*ACTIVITY*.
Among the entries below, find every line that has "cmpRI" and pull it out.
*** DATA EXCERPTS
-- ==== Sys2Proof/Decode.lean ====
section
/-! DEFINITION. The decoder (30_encoding.md R38 to R46), the default `OPCODE_MAP` (R44), and the encoder written from
the same table. -/

namespace Sys2Proof

/-- Why the decoder refuses: the opcode byte is outside the image of `OPCODE_MAP` (R45). It is the only reason (R46). -/
inductive DecodeError where
  | unmappedOpcode (b : Byte)
deriving DecidableEq, Repr

/-- The bytes 0x00 to 0x21 of R44's table. -/
def defaultOpcodeByte : Op → Byte
  | .hlt => 0x00
  | .movRR => 0x01
  | .movRM => 0x02
  | .movRI => 0x03
  | .movMR => 0x04
  | .movMI => 0x05
  | .incR => 0x06
  | .decR => 0x07
  | .addRR => 0x08
  | .addRM => 0x09
  | .addRI => 0x0A
  | .subRR => 0x0B
  | .subRM => 0x0C
  | .subRI => 0x0D
  | .andRR => 0x0E
  | .andRM => 0x0F
  | .andRI => 0x10
  | .orRR => 0x11
  | .orRM => 0x12
  | .orRI => 0x13
  | .xorRR => 0x14
  | .xorRM => 0x15
  | .xorRI => 0x16
  | .notR => 0x17
  | .cmpRR => 0x18
  | .cmpRM => 0x19
  | .cmpRI => 0x1A
  | .jmpI => 0x1B
  | .jzI => 0x1C
  | .jnzI => 0x1D
  | .jcI => 0x1E
  | .jncI => 0x1F
  | .jaI => 0x20
  | .jnaI => 0x21

/-- The opcode name a byte selects under a map, if any (R44, R45). -/
def opWithByte (byteOf : Op → Byte) (b : Byte) : Option Op :=
  Op.all.find? fun o => byteOf o == b

/-- The default table is one-to-one: each name is found again from its own byte. -/
theorem opWithByte_defaultOpcodeByte (o : Op) : opWithByte defaultOpcodeByte (defaultOpcodeByte o) = some o := by
  cases o <;> decide

/-- The default `OPCODE_MAP` (R44, D1; log entry 1). -/
def defaultOpcodeMap : OpcodeMap where
  byteOf := defaultOpcodeByte
  injective := by
    intro o p h
    have ho := opWithByte_defaultOpcodeByte o
    rw [h, opWithByte_defaultOpcodeByte p] at ho
    exact (Option.some.inj ho).symm

/-- The opcode name an instruction has. -/
def Instr.op : Instr → Op
  | .hlt => .hlt
  | .movRR _ _ => .movRR
  | .movRM _ _ => .movRM
  | .movRI _ _ => .movRI
  | .movMR _ _ => .movMR
  | .movMI _ _ => .movMI
  | .incR _ => .incR
  | .decR _ => .decR
  | .addRR _ _ => .addRR
  | .addRM _ _ => .addRM
  | .addRI _ _ => .addRI
  | .subRR _ _ => .subRR
  | .subRM _ _ => .subRM
  | .subRI _ _ => .subRI
  | .andRR _ _ => .andRR
  | .andRM _ _ => .andRM
  | .andRI _ _ => .andRI
  | .orRR _ _ => .orRR
  | .orRM _ _ => .orRM
  | .orRI _ _ => .orRI
  | .xorRR _ _ => .xorRR
  | .xorRM _ _ => .xorRM
  | .xorRI _ _ => .xorRI
  | .notR _ => .notR
  | .cmpRR _ _ => .cmpRR
  | .cmpRM _ _ => .cmpRM
  | .cmpRI _ _ => .cmpRI
  | .jmpI _ => .jmpI
  | .jzI _ => .jzI
  | .jnzI _ => .jnzI
  | .jcI _ => .jcI
  | .jncI _ => .jncI
  | .jaI _ => .jaI
  | .jnaI _ => .jnaI

/-- The form each opcode name has (R39, R44). -/
def Op.form : Op → Form
  | .hlt => .n
  | .movRR | .addRR | .subRR | .andRR | .orRR | .xorRR | .cmpRR => .rr
  | .movRM | .addRM | .subRM | .andRM | .orRM | .xorRM | .cmpRM => .rm
  | .movRI | .addRI | .subRI | .andRI | .orRI | .xorRI | .cmpRI => .ri
  | .movMR => .mr
  | .movMI => .mi
  | .incR | .decR | .notR => .r
  | .jmpI | .jzI | .jnzI | .jcI | .jncI | .jaI | .jnaI => .i

/-- The length in bytes of each form (R39). -/
def Form.length : Form → Nat
  | .n => 1
  | .r | .i => 2
  | .rr | .rm | .ri | .mr | .mi => 3

/-- The length in bytes of an instruction; the opcode alone fixes it (R38). -/
def Instr.length (i : Instr) : Nat := i.op.form.length

/-- The instruction an opcode name makes of the operand bytes 1 and 2, in the order of R40. A form shorter than 3
bytes leaves the bytes after it unread. -/
def Op.build (o : Op) (b1 b2 : Byte) : Instr :=
  match o with
  | .hlt => .hlt
  | .movRR => .movRR b1 b2
  | .movRM => .movRM b1 b2
  | .movRI => .movRI b1 b2
  | .movMR => .movMR b1 b2
  | .movMI => .movMI b1 b2
  | .incR => .incR b1
  | .decR => .decR b1
  | .addRR => .addRR b1 b2
  | .addRM => .addRM b1 b2
  | .addRI => .addRI b1 b2
  | .subRR => .subRR b1 b2
  | .subRM => .subRM b1 b2
  | .subRI => .subRI b1 b2
  | .andRR => .andRR b1 b2
  | .andRM => .andRM b1 b2
  | .andRI => .andRI b1 b2
  | .orRR => .orRR b1 b2
  | .orRM => .orRM b1 b2
  | .orRI => .orRI b1 b2
  | .xorRR => .xorRR b1 b2
  | .xorRM => .xorRM b1 b2
  | .xorRI => .xorRI b1 b2
  | .notR => .notR b1
  | .cmpRR => .cmpRR b1 b2
  | .cmpRM => .cmpRM b1 b2
  | .cmpRI => .cmpRI b1 b2
  | .jmpI => .jmpI b1
  | .jzI => .jzI b1
  | .jnzI => .jnzI b1
  | .jcI => .jcI b1
  | .jncI => .jncI b1
  | .jaI => .jaI b1
  | .jnaI => .jnaI b1

/-- The decoder for any `OPCODE_MAP`: from the opcode byte and the two bytes after it, the instruction they begin with,
or the reason there is none. It is total (R46). -/
def decodeWith (m : OpcodeMap) (b0 b1 b2 : Byte) : Except DecodeError Instr :=
  match opWithByte m.byteOf b0 with
  | none => .error (.unmappedOpcode b0)
  | some o => .ok (o.build b1 b2)

/-- The decoder under the default map. -/
def decode (b0 b1 b2 : Byte) : Except DecodeError Instr := decodeWith defaultOpcodeMap b0 b1 b2

/-- The operand bytes of an instruction, in the order of R40. -/
def Instr.operandBytes : Instr → List Byte
  | .hlt => []
  | .movRR x y => [x, y]
  | .movRM x y => [x, y]
  | .movRI x y => [x, y]
  | .movMR x y => [x, y]
  | .movMI x y => [x, y]
  | .incR x => [x]
  | .decR x => [x]
  | .addRR x y => [x, y]
  | .addRM x y => [x, y]
  | .addRI x y => [x, y]
  | .subRR x y => [x, y]
  | .subRM x y => [x, y]
  | .subRI x y => [x, y]
  | .andRR x y => [x, y]
  | .andRM x y => [x, y]
  | .andRI x y => [x, y]
  | .orRR x y => [x, y]
  | .orRM x y => [x, y]
  | .orRI x y => [x, y]
  | .xorRR x y => [x, y]
  | .xorRM x y => [x, y]
  | .xorRI x y => [x, y]
  | .notR x => [x]
  | .cmpRR x y => [x, y]
  | .cmpRM x y => [x, y]
  | .cmpRI x y => [x, y]
  | .jmpI x => [x]
  | .jzI x => [x]
  | .jnzI x => [x]
  | .jcI x => [x]
  | .jncI x => [x]
  | .jaI x => [x]
  | .jnaI x => [x]

/-- The bytes of an instruction under any `OPCODE_MAP`: the opcode, then the operands (R38, R39). -/
def encodeWith (m : OpcodeMap) (i : Instr) : List Byte := m.byteOf i.op :: i.operandBytes

/-- The bytes of an instruction under the default map. -/
def encode (i : Instr) : List Byte := encodeWith defaultOpcodeMap i

/-- Byte `k` of an instruction whose bits are `w` numbered as spec/opcode_table.json numbers them: byte 0 is the first
byte in memory and has bits 7 to 0. Bits from `nbits` up are 0. -/
def tableByte (nbits w k : Nat) : Byte := BitVec.ofNat 8 ((w % 2 ^ nbits) / 256 ^ k)

/-- The instruction the decoder reads from the bits `w` of a row of `nbits` bits; the bytes above are zero. -/
def decodeTableWord (nbits w : Nat) : Option Instr :=
  match decode (tableByte nbits w 0) (tableByte nbits w 1) (tableByte nbits w 2) with
  | .ok i => some i
  | .error _ => none

end Sys2Proof
end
******
*RESPONSE AREA*.
  | .cmpRI => 0x1A
  | .cmpRI _ _ => .cmpRI
  | .movRI | .addRI | .subRI | .andRI | .orRI | .xorRI | .cmpRI => .ri
  | .cmpRI => .cmpRI b1 b2
  | .cmpRI x y => [x, y]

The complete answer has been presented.